How do I extract a double value from a string using regex.

import re

pattr = re.compile(???)    
x = pattr.match("4.5")      

Answer 1

A regexp from the perldoc perlretut:

import re
re_float = re.compile("""(?x)
   ^
      [+-]?\ *      # first, match an optional sign *and space*
      (             # then match integers or f.p. mantissas:
          \d+       # start out with a ...
          (
              \.\d* # mantissa of the form a.b or a.
          )?        # ? takes care of integers of the form a
         |\.\d+     # mantissa of the form .b
      )
      ([eE][+-]?\d+)?  # finally, optionally match an exponent
   $""")
m = re_float.match("4.5")
print m.group(0)
# -> 4.5

To extract numbers from a bigger string:

s = """4.5 abc -4.5 abc - 4.5 abc + .1e10 abc . abc 1.01e-2 abc 
       1.01e-.2 abc 123 abc .123"""
print re.findall(r"[+-]? *(?:\d+(?:\.\d*)?|\.\d+)(?:[eE][+-]?\d+)?", s)
# -> ['4.5', '-4.5', '- 4.5', '+ .1e10', ' 1.01e-2',
#     '       1.01', '-.2', ' 123', ' .123']

Answer 2

Here's the easy way.
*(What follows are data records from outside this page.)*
-- ==== Sys2Proof/Proofs/SyncInstructions.lean ====
section
/-!
PROOF. The sync instructions of one lane on an object of this chip (R70 to R72, R118, R276 to R284): the sync unit serves the
lane in a state whose registers the issue has not touched, and its answer goes to the quire.
-/

namespace Sys2Proof.Machine

open Sys2Proof.Claims

section
variable (q : Quire) {f n lane x pc : Nat} {w : QWait}

/-! ### A quire's registers and its pc -/

theorem Quire.putReg_with (d : Nat) : Quire.putReg { q with pc := pc, wait := w } d lane x =
    { q.putReg d lane x with pc := pc, wait := w } := by
  unfold Quire.putReg
  split_ifs <;> rfl

theorem Quire.putGroup_with : Quire.putGroup { q with pc := pc, wait := w } f n lane x =
    { q.putGroup f n lane x with pc := pc, wait := w } := by
  induction n with
  | zero => rfl
  | succ n ih => rw [Quire.putGroup_succ, Quire.putGroup_succ, ih, Quire.putReg_with]

theorem Quire.putReg_wait (d : Nat) : Quire.putReg { q with wait := w } d lane x = { q.putReg d lane x with wait := w } := by
  unfold Quire.putReg
  split_ifs <;> rfl

theorem Quire.putGroup_one : q.putGroup f 1 lane x = q.putReg f lane (x % 2 ^ 32) := by
  simp [Quire.putGroup]

end

/-! ### What the sync unit reads -/

section
variable {s u : State} {p op h : Nat}

/-- The fields of an object that the sync unit reads. -/
def synFields : List Field := [.SYN_OBJ_TYPE, .SYN_OBJ_STATE, .SYN_OBJ_OWNER, .SYN_OBJ_EXPORT, .SYN_OBJ_VALUE, .SYN_OBJ_AUX]

theorem State.synMay_congr (hrd : ∀ f ∈ synFields, u.rd f h = s.rd f h) : u.synMay p op h = s.synMay p op h := by
  unfold State.synMay State.owns State.holds State.objType State.objState
  rw [hrd .SYN_OBJ_TYPE (by decide), hrd .SYN_OBJ_STATE (by decide), hrd .SYN_OBJ_OWNER (by decide),
    hrd .SYN_OBJ_EXPORT (by decide)]

/-- A live object is no reason to end a wait. -/
theorem State.waitStart_of_live (htype : s.objType h ≠ 0) (hstate : s.objState h = 0) (threshold : Nat) :
    s.waitStart h threshold = if threshold ≤ s.objValue h then some stOk else none := by
  unfold State.waitStart State.terminal
  simp [htype, hstate]

theorem State.evalWaits_of_none (hwaits : s.sync.waits = []) : s.evalWaits h = s := by
  unfold State.evalWaits State.notify State.setWaits
  rw [hwaits, List.map_nil, ← hwaits]

theorem State.endWaits_of_none (hwaits : s.sync.waits = []) (f : Wait → Bool) (st : Nat) : s.endWaits f st = s := by
  unfold State.endWaits
  rw [hwaits]
  rfl

section
variable {r : SynReq} {who : Waiter} (hmay : s.synMay r.p r.op r.h = true)
include hmay

theorem State.synServe_signal (hop : r.op = 0xB0) : s.synServe r who = (s.signal r.h r.value, .done stOk 0) := by
  rw [hop] at hmay
  simp [State.synServe, hmay, hop]

theorem State.synServe_add (hop : r.op = 0xB1) :
    s.synServe r who = (s.counterAdd r.h (r.arg % 2 ^ 32), .done stOk (s.objValue r.h)) := by
  rw [hop] at hmay
  simp [State.synServe, hmay, hop]

theorem State.synServe_wait_met (hop : r.op = 0xB2) {st : Nat} (hstart : s.waitStart r.h r.arg = some st) :
    s.synServe r who = (s, .done st 0) := by
  rw [hop] at hmay
  simp [State.synServe, hmay, hop, hstart]

theorem State.synServe_wait_not (hop : r.op = 0xB2) (hstart : s.waitStart r.h r.arg = none) :
    s.synServe r who = (s.addWait r.h r.arg r.timeout who r.p, .waits) := by
  rw [hop] at hmay
  simp [State.synServe, hmay, hop, hstart]

theorem State.synServe_read (hop : r.op = 0xB3) (htype : s.objType r.h ≠ 2) :
    s.synServe r who = (s, .done stOk (s.objValue r.h)) := by
  rw [hop] at hmay
  simp [State.synServe, hmay, hop, htype]

theorem State.synServe_acquire (hop : r.op = 0xB4) (howner : s.lockOwner r.h = none) :
    s.synServe r who = (s.wr .SYN_OBJ_AUX (lockHeld r.ident) r.h, .done stOk 0) := by
  rw [hop] at hmay
  simp [State.synServe, hmay, hop, State.lockTry, howner]

theorem State.synServe_release (hop : r.op = 0xB5) (howner : s.lockOwner r.h = some r.ident) (hnone : s.sync.lockq = []) :
    s.synServe r who = (s.wr .SYN_OBJ_AUX 0 r.h, .done stOk 0) := by
  rw [hop] at hmay
  simp [State.synServe, hmay, hop, State.lockFree, howner, hnone]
Don't use regex's for built-in types.

try:
    x = float( someString )
except ValueError, e:
    # someString was NOT floating-point, what now?

Answer 3

For parse int and float (point separator) values:

re.findall( r'\d+\.*\d*', 'some 12 12.3 0 any text 0.8' )

result:

['12', '12.3', '0', '0.8']

Answer 4

a float as regular expression in brute force. there are smaller differences to the version of J.F. Sebastian:

import re
if __name__ == '__main__':
  x = str(1.000e-123)
  reFloat = r'(^[+-]?\d+(?:\.\d+)?(?:[eE][+-]\d+)?$)'
  print re.match(reFloat,x)

>>> <_sre.SRE_Match object at 0x0054D3E0>

Answer 5

Just to note that none of these answers cover the interesting edge cases such as "inf", "NaN", "-iNf", "-NaN", "1e-1_2_3_4_5_6", etc.

(inspired by Eric's answer here Checking if a string can be converted to float in Python)